Ohys belong to the fatty acid hydratases enzyme family, which is unique for its co-factor free modification of free, unsaturated fatty acids. It is suggested, that Ohys primarily evolved to protect microorganisms from toxic effects by incorporation of free, unsaturated fatty acids into the cell membrane. At the beginning of the 1960s also Ohy’s products could be isolated from animal and human faeces, which were assumed to originate from bacteria colonizing the gut. Recently, Ohy evoked industrial interest for the conversion of oleic acid to sustainable 10-HSA, which can replace 12-HSA in oleochemical and cosmetics applications, that is currently generated by hydrogenation of castor oil. Although 12-HSA has a high application spectrum as additive ranging from oils and paints via manufacturing of rubbers to use in food and pharmaceutical industry, the educt castor oil is limited and fluctuates in quality. Furthermore, the hydration process needs high pressure and temperature conditions to obtain economically sound yields.
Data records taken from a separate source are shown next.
-- ==== Sys2Proof/Certificates/Slice0/Obligations.lean ====
section
/-!
DEFINITION. The statements for the provers.

A statement of the form "… CommandsAct" is the conjunction of one clause for each form of the commands that it names. A
clause says, under conditions on the state and the operands alone, that the command is answered with a next state and what
that state is: the registers, counters and queues that the rules give, and by an equation with the state before what is left as
it was (`t = … with …` names the only parts that may differ).
-/
open Sys2Proof Sys2Proof.Machine

/-- A step runs the command at the front of the queue on the state with the rest of it. -/
def Obligations.StepRunsTheFrontCommand : Prop :=
  ∀ (c : Instr) (cs : List Instr) (s : State), s.pending = c :: cs → step s = exec c { s with pending := cs }

/-- With no command waiting a step is one tick of the time base. -/
def Obligations.IdleStepIsOneTick : Prop :=
  ∀ s : State, s.pending = [] → ∃ t, step s = .next t ∧ t.time.tick = s.time.tick + 1 ∧ t.pending = [] ∧ t.fuses = s.fuses

/-- A step takes the front command alone from the queue, and only an idle step moves the tick. -/
def Obligations.WaitingCommandsRunInOrder : Prop :=
  ∀ s t : State, step s = .next t →
    t.pending = s.pending.tail ∧ t.time.tick = s.time.tick + (if s.pending = [] then 1 else 0)

/-- A fuse once blown cannot be cleared, whatever command runs, from every state (18, Fuses). -/
def Obligations.BlownFusesStayBlown : Prop :=
  ∀ (f : Fuses) (s t : State), FuseLe f s.fuses → step s = .next t → FuseLe f t.fuses

/-- No step takes the lifecycle back. -/
def Obligations.LifecycleOnlyMovesForward : Prop :=
  ∀ s t : State, step s = .next t → s.fuses.lifecycle.code ≤ t.fuses.lifecycle.code

/-- Only PROVISION and the owner commands that program fuses can change one. -/
def Obligations.OnlyProgrammingCommandsChangeFuses : Prop :=
  ∀ (c : Instr) (s t : State), programsFuses c = false → exec c s = .next t → t.fuses = s.fuses ∧ t.pending = s.pending ∧ t.time.tick = s.time.tick

/-- Commands outside a named list leave the whole control plane as it was. -/
def Obligations.OtherCommandsLeaveTheControlPlane : Prop :=
  ∀ (c : Instr) (s t : State), mayChangeControl c = false → exec c s = .next t → t.control = s.control

/-- The commands named leave alone all that packets and flows hold. -/
def Obligations.ControlCommandsLeaveTraffic : Prop :=
  ∀ (c : Instr) (s t : State), leavesTraffic c = true → exec c s = .next t → t.traffic = s.traffic

/-- The commands named leave alone what flows hold. -/
def Obligations.LineCommandsLeaveFlows : Prop :=
  ∀ (c : Instr) (s t : State), leavesFlows c = true → exec c s = .next t → t.flows = s.flows

/-- Every step keeps the Vault and the Coffer in their canonical form. -/
def Obligations.MemoryStaysCanonical : Prop :=
  ∀ s t : State, MemoryWf s → step s = .next t → MemoryWf t
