theorem tailWrite_kept (n : Nat) (v : Word32) (s : State) : (tailWrite n v s).kept = s.kept := by
  unfold tailWrite
  simp only [regStore_kept]

theorem ringBaseWrite_kept (n : Nat) (hi : Bool) (v : Word32) (s : State) : (ringBaseWrite n hi v s).kept = s.kept := by
  unfold ringBaseWrite
  simp only [State.kept_mk, State.kept_fold, apply_ite State.kept, ite_self, regStore_kept]

theorem endEntry_kept (n res index : Nat) (s : State) : (endEntry n res index s).kept = s.kept := by
  unfold endEntry
  repeat' first
    | with_reducible rfl
    | (simp only [State.kept_mk, State.kept_fold, apply_ite State.kept, ite_self, State.modRing_kept, perf_kept, toHost_kept]; done)
    | split
    | dsimp only

theorem skimBatch_kept (n k : Nat) (s : State) : (skimBatch n k s).kept = s.kept := by
  induction k generalizing s with
  | zero => rfl
  | succ k ih =>
    rw [skimBatch]
    repeat' first
      | with_reducible rfl
      | (simp only [ih, endEntry_kept]; done)
      | split

theorem finishEntry_kept (n res index : Nat) (s : State) : (finishEntry n res index s).kept = s.kept := by
  unfold finishEntry
  simp only [endEntry_kept, skimBatch_kept]

theorem batchWriteBack_kept (n status : Nat) (b : Batch) (s : State) : (batchWriteBack n status b s).kept = s.kept := by
  unfold batchWriteBack
  simp only [toHost_kept]

theorem batchDone_kept (n : Nat) (s : State) : (batchDone n s).kept = s.kept := by
  unfold batchDone
  repeat' first
    | with_reducible rfl
    | (simp only [State.kept_mk, State.kept_fold, apply_ite State.kept, ite_self, State.modRing_kept, cause_kept, emit_kept, advanceHead_kept, batchWriteBack_kept]; done)
    | split
    | dsimp only

theorem fetchHost_kept (n : Nat) (d : Bytes) (s : State) : (fetchHost n d s).kept = s.kept := by
  unfold fetchHost
  simp only [State.kept_mk, State.kept_fold, apply_ite State.kept, ite_self, State.modRing_kept, haltRing_kept]

theorem fetchInject_kept (n : Nat) (d : Bytes) (s : State) : (fetchInject n d s).kept = s.kept := by
  unfold fetchInject
  simp only [State.kept_mk, State.kept_fold, apply_ite State.kept, ite_self, State.modRing_kept, haltRing_kept]

theorem fetchBatch_kept (n : Nat) (d : Bytes) (data : Option Bytes) (s : State) : (fetchBatch n d data s).kept = s.kept := by
  unfold fetchBatch
  repeat' first
    | with_reducible rfl
    | (simp only [State.kept_mk, State.kept_fold, apply_ite State.kept, ite_self, State.modRing_kept, bump_kept, cause_kept, perf_kept, fromHost_kept, haltRing_kept, skimBatch_kept, batchWriteBack_kept]; done)
    | split
    | dsimp only

theorem descFetch_kept (n : Nat) (desc data : Option Bytes) (s : State) : (descFetch n desc data s).kept = s.kept := by
  unfold descFetch
  repeat' first
    | with_reducible rfl
    | (simp only [State.kept_mk, State.kept_fold, apply_ite State.kept, ite_self, fromHost_kept, haltRing_kept, fetchHost_kept, fetchInject_kept, fetchBatch_kept]; done)
    | split
    | dsimp only

/-! ### Time -/

theorem timeSnap_kept (s : State) : (timeSnap s).kept = s.kept := by
  rfl

theorem latchSnap_kept (s : State) : (latchSnap s).kept = s.kept := by
  unfold latchSnap
  simp only [State.kept_foldl, implies_true, State.kept_mk, State.kept_fold, apply_ite State.kept, ite_self, regStore_kept, setPair_kept]

theorem setIncr_kept (v : Nat) (s : State) : (setIncr v s).kept = s.kept := by
  unfold setIncr
  simp only [State.kept_mk, State.kept_fold, apply_ite State.kept, ite_self, setPair_kept, emit_kept]

theorem incrWrite_kept (half : Option Bool) (w : Word64) (s : State) : (incrWrite half w s).kept = s.kept := by
  unfold incrWrite
  split <;> simp only [State.kept_mk, State.kept_fold, setIncr_kept]

theorem timeApply_kept (s : State) : (timeApply s).kept = s.kept := by
  unfold timeApply
  simp only [State.kept_mk, State.kept_fold, apply_ite State.kept, ite_self]

theorem timeCtrlWrite_kept (v : Word32) (s : State) : (timeCtrlWrite v s).kept = s.kept := by
  unfold timeCtrlWrite
  simp only [State.kept_mk, State.kept_fold, apply_ite State.kept, ite_self, regStore_kept, timeSnap_kept, timeApply_kept]

theorem followCheck_kept (s : State) : (followCheck s).kept = s.kept := by
  unfold followCheck
  simp only [State.kept_mk, State.kept_fold, apply_ite State.kept, ite_self]

theorem refclkTime_kept (lost : Bool) (s : State) : (refclkTime lost s).kept = s.kept := by
  unfold refclkTime
  simp only [State.kept_mk, State.kept_fold, apply_ite State.kept, ite_self, cause_kept, emit_kept]

theorem setTrig_kept (i : Nat) (t : Trigger) (s : State) : (setTrig i t s).kept = s.kept := by
  rfl

theorem trigArm_kept (i : Nat) (v : Word32) (s : State) : (trigArm i v s).kept = s.kept := by
  unfold trigArm
  simp only [State.kept_mk, State.kept_fold, apply_ite State.kept, ite_self, regStore_kept, bump_kept, cause_kept, setTrig_kept]

theorem trigDisarm_kept (i : Nat) (v : Word32) (s : State) : (trigDisarm i v s).kept = s.kept := by
  unfold trigDisarm
  simp only [regStore_kept, setTrig_kept]

theorem trigCtrlWrite_kept (i : Nat) (v : Word32) (s : State) : (trigCtrlWrite i v s).kept = s.kept := by
  unfold trigCtrlWrite
  simp only [State.kept_mk, State.kept_fold, apply_ite State.kept, ite_self, trigArm_kept, trigDisarm_kept]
Therefore, industry demands for a more sustainable and quality stable replacement, which can be provided in theory by 10-HSA.

As a consequence, scientists became interested in Ohys, which is documented by an increase in articles characterising Ohys from different microorganisms. While numerous new Ohys have been described recently, there is a limited understanding concerning structure–function relationships in this structurally diverse enzyme family. Specifically, more insights on detailed reaction mechanisms are required. In that context, it is unclear how the highly elongated substrate reaches the active centre and how the hydroxylated products are released after commencement of the reaction. Additionally, a big controversy exists regarding the role of the FAD molecule bound in the structure.
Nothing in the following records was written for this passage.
theorem endFrame_control (f : Nat) (fcsBad : Bool) (s : State) : (endFrame f fcsBad s).control = s.control := by
  unfold endFrame
  repeat' first
    | with_reducible rfl
    | (simp only [State.control_foldl, implies_true, State.control_mk, State.control_fold, apply_ite State.control, apply_ite Prod.snd, ite_self, bump_control, cause_control, setFrame_control, dropFrame_control, tailAdd_control, settlePolicer_control, discardQueued_control, considerSample_control]; done)
    | split
    | dsimp only

theorem laneSyms_control (p : Nat) (syms : List Nat) (s : State) : (laneSyms p syms s).control = s.control := by
  unfold laneSyms
  simp only [State.control_foldl, implies_true, State.control_mk, State.control_fold, apply_ite State.control, ite_self, bumpN_control]

theorem rxTail_control (p : Nat) (data : Bytes) (fcsOk : Bool) (fec : Nat) (syms : List Nat) (s : State) : (rxTail p data fcsOk fec syms s).control = s.control := by
  unfold rxTail
  repeat' first
    | with_reducible rfl
    | (simp only [State.control_mk, State.control_fold, apply_ite State.control, ite_self, State.setPort_control, State.modPort_control, bump_control, bump64_control, winCount_control, modFrame_control, fillCells_control, endFrame_control, laneSyms_control]; done)
    | split
    | dsimp only

theorem macControl_control (p : Nat) (data : Bytes) (fcsOk : Bool) (s : State) : (macControl p data fcsOk s).control = s.control := by
  unfold macControl
  simp only [State.control_mk, State.control_fold, apply_ite State.control, ite_self, bump_control, bumpField_control, winCount_control, flowControl_control]

theorem fecUncorr_control (p : Nat) (s : State) : (fecUncorr p s).control = s.control := by
  unfold fecUncorr
  simp only [State.control_mk, State.control_fold, apply_ite State.control, ite_self, bump_control, cause_control]

theorem samplerWrite_control (p : Nat) (v : Word32) (s : State) : (samplerWrite p v s).control = s.control := by
  unfold samplerWrite
  simp only [State.control_mk, State.control_fold, apply_ite State.control, ite_self, regStore_control]

theorem seedWrite_control (p : Nat) (v : Word32) (s : State) : (seedWrite p v s).control = s.control := by
  unfold seedWrite
  simp only [State.control_mk, State.control_fold, regStore_control]

theorem grpCommand_control (cmd : Word32) (s : State) : (grpCommand cmd s).control = s.control := by
  unfold grpCommand
  repeat' first
    | with_reducible rfl
    | (simp only [State.control_mk, State.control_fold, apply_ite State.control, ite_self, regStore_control, setPair_control, cause_control]; done)
    | split
    | dsimp only

/-! ### Assayer -/

theorem countSlot_control (b recirc : Nat) (s : State) : (countSlot b recirc s).control = s.control := by
  unfold countSlot
  simp only [State.modAssay_control]

theorem takeIn_control (b : Nat) (d : Desc) (s : State) : (takeIn b d s).control = s.control := by
  unfold takeIn
  simp only [State.modAssay_control]

theorem admitRecirc_control (b : Nat) (s : State) : (admitRecirc b s).control = s.control := by
  unfold admitRecirc
  split <;> simp only [State.control_mk, State.control_fold, State.modAssay_control, bump_control, perf_control, countSlot_control, takeIn_control]

theorem admitPort_control (b i : Nat) (s : State) : (admitPort b i s).control = s.control := by
  unfold admitPort
  repeat' first
    | with_reducible rfl
    | (simp only [State.control_mk, State.control_fold, apply_ite State.control, ite_self, State.modAssay_control, perf_control, takeIn_control]; done)
    | split
    | dsimp only

theorem admitInject_control (b : Nat) (s : State) : (admitInject b s).control = s.control := by
  unfold admitInject
  split <;> simp only [State.control_mk, State.control_fold, State.modAssay_control, stamp_control, perf_control, takeIn_control]

theorem admitSource_control (b i : Nat) (s : State) : (admitSource b i s).control = s.control := by
  unfold admitSource
  split <;> simp only [State.control_mk, State.control_fold, State.modAssay_control, countSlot_control, admitPort_control, admitInject_control]

theorem placeStalled_control (b : Nat) (s : State) : (placeStalled b s).control = s.control := by
  unfold placeStalled
  repeat' first
    | with_reducible rfl
    | (simp only [State.control_mk, State.control_fold, apply_ite State.control, ite_self, State.modAssay_control, addStateless_control]; done)
    | split
    | dsimp only

theorem assayAdmit_control (b : Nat) (s : State) : (assayAdmit b s).control = s.control := by
  unfold assayAdmit
  repeat' first
    | with_reducible rfl
    | (simp only [State.control_mk, State.control_fold, apply_ite State.control, ite_self, admitRecirc_control, admitSource_control, placeStalled_control]; done)
    | split
    | dsimp only

theorem parseStateless_control (b : Nat) (d : Desc) (s : State) : (parseStateless b d s).control = s.control := by
  unfold parseStateless
  simp only [State.control_mk, State.control_fold, apply_ite State.control, ite_self, State.modAssay_control, sieveLookup_control, dropPass_control, policeAction_control, applyAction_control, addStateless_control, noteStall_control]

theorem parseDefault_control (b act reset code : Nat) (d : Desc) (s : State) : (parseDefault b act reset code d s).control = s.control := by
  unfold parseDefault
  split <;> simp only [State.control_mk, State.control_fold, dropPass_control, puntPass_control, parseStateless_control]

theorem xchPut_control (b home : Nat) (d : Desc) (s : State) : (xchPut b home d s).control = s.control := by
  unfold xchPut
  simp only [State.modAssay_control, bump_control]

theorem xchSend_control (b : Nat) (d : Desc) (s : State) : (xchSend b d s).control = s.control := by
  unfold xchSend
  simp only [State.control_mk, State.control_fold, apply_ite State.control, ite_self, State.modAssay_control, xchPut_control]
Moreover, with the exception of the monomeric OhyRe recently described, all other Ohys deciphered today are dimers. Hence, OhyRe is amenable for efficient immobilisation, which makes it attractive for industrial applications, which require extended residence times of the biocatalyst in target reactions to reduce costs. However, current literature studies revealed that OhyRe has a significantly different domain architecture to other Ohys, which suggests that this enzyme may follow a different reaction mechanism.

Currently, it is the yet unknown OhyRe reaction mechanism and structure–function relationship of this enigmatic monomeric enzyme as well as the complicated purification process for the target product 10-HSA, which hamper further industrial scaling of the reaction. Therefore, a broader knowledge-base is needed to enable industrial adaptation of biotechnological 10-HSA production to replace thermocatalytic 12-HSA synthesis.